假设我有一个枚举器
val e:Enumerator [String] = Enumerator(" a"," b"," c")
和另一个自然数的调查员
val count = Enumerator.enumerate(Iterator.from(1))
我怎样才能生成一个拉链它们的枚举器。或者用索引拉链e。 所以在这种情况下输出是: val zipped:Enumerator [(String,Int)] = Enumerator((" a",1),(" b",2),(" c", 3))
答案 0 :(得分:1)
I'm somewhat new to Iteratees but since there are no responses yet, I will share my less than expert knowledge.
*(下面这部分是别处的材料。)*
/-- R81: CHECKSUM completes from every state; CODE13 and CODE14 hold the two ten-bit big-endian fields of the first 20
digest bits, by R81's two formulas; CODE0 to CODE12, SEED, LATCH and the port stay; digest bits after the twentieth are
never used. -/
def Obligations.ChecksumWritesTheFirstTwentyDigestBits : Prop :=
  (∀ s : State, ∃ t, exec .checksum s = .next t ∧ completedAs s t .none 0xF#4 ∧ t.seed = s.seed ∧
    (∀ n : Fin 13, t.code[n] = s.code[n]) ∧
    (let d := Config.digest (seedBytes s)
     (t.code[13]).toNat = ((digestByte d 0).toNat <<< 2) ||| ((digestByte d 1).toNat >>> 6) ∧
     (t.code[14]).toNat = (((digestByte d 1).toNat &&& 0x3F) <<< 4) ||| ((digestByte d 2).toNat >>> 4) ∧
     ∀ k : Fin 10, (t.code[13]).getLsbD (9 - k.val) = digestBit d k.val ∧
       (t.code[14]).getLsbD (9 - k.val) = digestBit d (10 + k.val))) ∧
  (∀ d d' : Vector Byte Config.digestLen, (∀ k : Fin 20, digestBit d k.val = digestBit d' k.val) →
    checksumWord13 d = checksumWord13 d' ∧ checksumWord14 d = checksumWord14 d')

/-- R83: two CHECKSUM commands from the same seed, on any two states, write the same two words. -/
def Obligations.ChecksumDependsOnTheSeedAlone : Prop :=
  ∀ s s' : State, s.seed = s'.seed →
    ∃ t t', exec .checksum s = .next t ∧ exec .checksum s' = .next t' ∧
      t.code[13] = t'.code[13] ∧ t.code[14] = t'.code[14]

/-- R87: PHRASE completes from every state; it writes the fifteen values that ENCODE followed by CHECKSUM write from
the same seed; position 12 is a multiple of 4 and positions 13 and 14 are the checksum of the seed that positions 0 to
12 decode to; SEED, LATCH, OVR, LASTOP and the port stay. -/
def Obligations.PhraseIsEncodeThenChecksum : Prop :=
  ∀ s : State, ∃ t e u, exec .phrase s = .next t ∧ exec .encode s = .next e ∧ exec .checksum e = .next u ∧
    t.code = u.code ∧ completedAs s t .none 0xF#4 ∧ t.seed = s.seed ∧
    (t.code[12]).toNat % 4 = 0 ∧
    t.code[13] = (checksumWords (decodeCodes (dataCodes t))).1.setWidth 32 ∧
    t.code[14] = (checksumWords (decodeCodes (dataCodes t))).2.setWidth 32

/-- R89: VALIDATE completes from every state, and with ERR NONE exactly when every code is below 1024, CODE12 is a
multiple of 4 and (CODE13, CODE14) are the checksum of the decoded seed; its result and what it writes on a match do
not depend on the previous seed buffer. -/
def Obligations.ValidateAcceptsExactlyValidPhrases : Prop :=
  ∀ s : State, ∃ t, exec .validate s = .next t ∧
    (t.status.err = .none ↔
      (∀ n : Fin 15, (codeReg s n).toNat < 1024) ∧ (s.code[12]).toNat % 4 = 0 ∧
      s.code[13] = (checksumWords (decodeCodes (dataCodes s))).1.setWidth 32 ∧
      s.code[14] = (checksumWords (decodeCodes (dataCodes s))).2.setWidth 32) ∧
    ∀ s' : State, s'.code = s.code → ∃ t', exec .validate s' = .next t' ∧
      t'.status.err = t.status.err ∧ t'.status.pos = t.status.pos ∧ (t.status.err = .none → t'.seed = t.seed)

/-- 42_phrase_validate.md section 3: on a valid phrase VALIDATE completes with NONE and writes the seed that DECODE
would write; CODE, LATCH, OVR, LASTOP and the port stay. -/
def Obligations.ValidateWritesTheDecodedSeed : Prop :=
  ∀ s : State, (∀ n : Fin 15, (codeReg s n).toNat < 1024) → (s.code[12]).toNat % 4 = 0 →
    s.code[13] = (checksumWords (decodeCodes (dataCodes s))).1.setWidth 32 →
    s.code[14] = (checksumWords (decodeCodes (dataCodes s))).2.setWidth 32 →
    ∃ t u, exec .validate s = .next t ∧ exec .decode s = .next u ∧ completedAs s t .none 0xF#4 ∧
      t.code = s.code ∧ t.seed = u.seed ∧ seedBytes t = decodeCodes (dataCodes s)

/-- 42_phrase_validate.md section 3: when the range and encoding checks pass and a checksum word differs, VALIDATE
completes with CHECKSUM_MISMATCH, POS 0xF, and writes nothing. -/
def Obligations.ValidateReportsAMismatch : Prop :=
  ∀ s : State, (∀ n : Fin 15, (codeReg s n).toNat < 1024) → (s.code[12]).toNat % 4 = 0 →
    (s.code[13] ≠ (checksumWords (decodeCodes (dataCodes s))).1.setWidth 32 ∨
     s.code[14] ≠ (checksumWords (decodeCodes (dataCodes s))).2.setWidth 32) →
    ∃ t, exec .validate s = .next t ∧ completedAs s t .checksumMismatch 0xF#4 ∧ dataUnchanged s t

/-- R76: DECODE from any state that holds the codes ENCODE wrote, whatever its seed buffer, completes with NONE and
leaves the seed ENCODE read; DECODE of a well-formed 13-tuple completes with NONE, and ENCODE from any state that holds
the resulting seed, whatever its code buffer, writes the tuple. -/
def Obligations.EncodeDecodeRoundTrip : Prop :=
  (∀ s : State, ∃ t, exec .encode s = .next t ∧
    ∀ v : State, (∀ n : Fin 13, v.code[n] = t.code[n]) →
      ∃ u, exec .decode v = .next u ∧ u.status.err = .none ∧ u.seed = s.seed) ∧
  (∀ s : State, (∀ n : Fin 13, (s.code[n]).toNat < 1024) → (s.code[12]).toNat % 4 = 0 →
    ∃ t, exec .decode s = .next t ∧ t.status.err = .none ∧
      ∀ v : State, v.seed = t.seed → ∃ u, exec .encode v = .next u ∧ ∀ n : Fin 13, u.code[n] = s.code[n])

/-- 40_codec.md section 4: every well-formed 13-tuple is what ENCODE writes from exactly one content of the seed
buffer. -/
def Obligations.EveryWellFormedTupleHasOneSeed : Prop :=
  ∀ cs : Vector Word 13, wellFormedTuple cs = true →
    ∃! b : Vector Word 4, ∀ s : State, s.seed = b →
      ∃ t, exec .encode s = .next t ∧ ∀ n : Fin 13, t.code[n] = cs[n]

/-- R90: PHRASE, then VALIDATE with the code buffer as PHRASE left it, completes with NONE and leaves the seed buffer
equal to the seed PHRASE read. -/
def Obligations.PhraseThenValidateKeepsTheSeed : Prop :=
  ∀ s : State, ∃ t, exec .phrase s = .next t ∧
    ∀ v : State, v.code = t.code → ∃ u, exec .validate v = .next u ∧ u.status.err = .none ∧ u.seed = s.seed

/-- 42_phrase_validate.md section 3: changing one checksum word of an accepted phrase to a different code makes
VALIDATE report CHECKSUM_MISMATCH and leave the seed buffer. -/
def Obligations.ChangedChecksumWordIsRejected : Prop :=
  ∀ (s : State) (n : Fin 15) (v : Word), (∃ t, exec .validate s = .next t ∧ t.status.err = .none) →
    13 ≤ n.val → v.toNat < 1024 → v ≠ codeReg s n →
    ∃ t, exec .validate { s with code := s.code.set n v } = .next t ∧
      completedAs s t .checksumMismatch 0xF#4 ∧ t.seed = s.seed ∧ t.code = s.code.set n v

/-! ### Completion and operands -/

/-- R61: what `complete(err, pos, W)` writes for any result, and that every command and every illegal word ends in
one. -/
def Obligations.CompletionCommitsOnSuccessOnly : Prop :=
  (∀ (s : State) (err : ResultCode) (pos : BitVec 4) (W : List RegWrite),
    let t := complete s { err := err, pos := pos, writes := W }
    completedAs s t err pos ∧
    (err = .none → t.seed = (applyWrites s W).seed ∧ t.code = (applyWrites s W).code) ∧
    (err ≠ .none → dataUnchanged s t)) ∧
  (∀ (i : Instr) (s : State), ∃ r, exec i s = .next (complete s r)) ∧
  (∀ s : State, ∃ r, execIllegal s = .next (complete s r))

/-- R62: each command reads and writes the fixed registers of the table and reports only the codes of the table: two
states that agree on what it reads get the same result code and position and, on success, the same values written;
registers outside its write set stay; an illegal word reads and writes nothing and always reports ILLEGAL_CMD. -/
def Obligations.CommandsUseTheirFixedRegisters : Prop :=
  (∀ r, writeSet .nop r = false) ∧
  (∀ r, writeSet .encode r = true ↔ ∃ n : Fin 15, n.val ≤ 12 ∧ r = .code n) ∧
  (∀ r, writeSet .decode r = true ↔ ∃ k, r = .seed k) ∧
  (∀ r, writeSet .checksum r = true ↔ r = .code 13 ∨ r = .code 14) ∧
  (∀ r, writeSet .phrase r = true ↔ ∃ n, r = .code n) ∧
  (∀ r, writeSet .validate r = true ↔ ∃ k, r = .seed k) ∧
  (∀ (i : Instr) (s s' : State), sameOperands i s s' → ∃ t t', exec i s = .next t ∧ exec i s' = .next t' ∧
    canReport i t.status.err ∧ t.status.err = t'.status.err ∧ t.status.pos = t'.status.pos ∧
    (t.status.err = .none →
      (∀ k, writeSet i (.seed k) = true → t.seed[k] = t'.seed[k]) ∧
      (∀ n, writeSet i (.code n) = true → t.code[n] = t'.code[n])) ∧
    (∀ k, writeSet i (.seed k) = false → t.seed[k] = s.seed[k]) ∧
    (∀ n, writeSet i (.code n) = false → t.code[n] = s.code[n])) ∧
  (∀ s : State, ∃ t, execIllegal s = .next t ∧ t.status.err = .illegalCmd ∧ dataUnchanged s t)

/-! ### The port: writes -/

/-- R58: a write to CMD is dropped with OVR set while BUSY = 1, else accepted; no data register changes. -/
def Obligations.IssueAcceptsOrDrops : Prop :=
  ∀ (s : State) (v : Word) (after : Bool) (rest : List Request),
    portTakes s (hostWr .cmd v after) rest → s.resetAsserted = false →
    (s.status.busy = true → step s = .next { s with
      requests := rest
      replies := .writeDone :: s.replies
      status := { s.status with ovr := true } }) ∧
    (s.status.busy = false → step s = .next { s with
      requests := rest
      replies := .writeDone :: s.replies
      latch := v
      status := { s.status with busy := true, done := false, err := .none, pos := 0xF#4, lastop := v.extractLsb' 0 4 } })

/-- R146: the effect of a write to each register while BUSY = 1. -/
def Obligations.WritesWhileBusy : Prop :=
  ∀ (s : State) (r : Reg) (v : Word) (after : Bool) (rest : List Request),
    portTakes s (hostWr r v after) rest → s.resetAsserted = false → s.status.busy = true →
    ∃ t, step s = .next t ∧ t.requests = rest ∧ t.replies = .writeDone :: s.replies ∧ t.freeReads = s.freeReads ∧
      t.resetAsserted = false ∧
      match r with
      | .cmd | .seed _ | .code _ =>
          t.status = { s.status with ovr := true } ∧ t.latch = s.latch ∧ dataUnchanged s t
      | .status =>
          t.status = { s.status with done := s.status.done && !v[1], ovr := s.status.ovr && !v[3] } ∧
            t.latch = s.latch ∧ dataUnchanged s t
      | .ctrl =>
          if v[0] then registersReset t else t.status = s.status ∧ t.latch = s.latch ∧ dataUnchanged s t
      | .id => t.status = s.status ∧ t.latch = s.latch ∧ dataUnchanged s t

/-- 20_memory.md section 3: the effect of a write to each register other than CMD while BUSY = 0: SEEDk and CODEn take
the value and every other register stays; STATUS clears DONE and OVR by their W1C bits; ID and CTRL with bit 0 zero
have no effect. -/
def Obligations.WritesWhileIdle : Prop :=
  ∀ (s : State) (r : Reg) (v : Word) (after : Bool) (rest : List Request),
    portTakes s (hostWr r v after) rest → s.resetAsserted = false → s.status.busy = false →
    (∀ k, r = .seed k → step s = .next { s with
      requests := rest, replies := .writeDone :: s.replies, seed := s.seed.set k v }) ∧
    (∀ n, r = .code n → step s = .next { s with
      requests := rest, replies := .writeDone :: s.replies, code := s.code.set n v }) ∧
    (r = .status → step s = .next { s with
      requests := rest, replies := .writeDone :: s.replies,
      status := { s.status with done := s.status.done && !v[1], ovr := s.status.ovr && !v[3] } }) ∧
    ((r = .id ∨ (r = .ctrl ∧ v[0] = false)) → step s = .next { s with
      requests := rest, replies := .writeDone :: s.replies })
It seems like there should be a zip operator that does what you describe. The closest is interleave, but based on my understanding of its behavior, I don't think it will fit you use case.
If you just need an index for each element you could use something like this (I acknowledge the ugly mutable state)
scala> import scala.concurrent.ExecutionContext.Implicits.global
import scala.concurrent.ExecutionContext.Implicits.global
scala> import play.api.libs.iteratee._
import play.api.libs.iteratee._
scala> var counter = -1
counter: Int = -1
scala> Enumerator("a", "b", "c").map[(String, Int)]{ s => counter+=1; (s, counter) }
res1: play.api.libs.iteratee.Enumerator[(String, Int)] = play.api.libs.iteratee.Enumerator$$anon$3@3c0c6967
scala> res1 run Iteratee.foreach( println _ )
(a,0)
(b,1)
res2: scala.concurrent.Future[Unit] = scala.concurrent.impl.Promise$DefaultPromise@7814bb7d
(c,2)
scala>
If you want something that doesn't close around a var (as you should!) you could look into implementing this functionality on the side of the iteratee and pass the counter around as state in the Step process.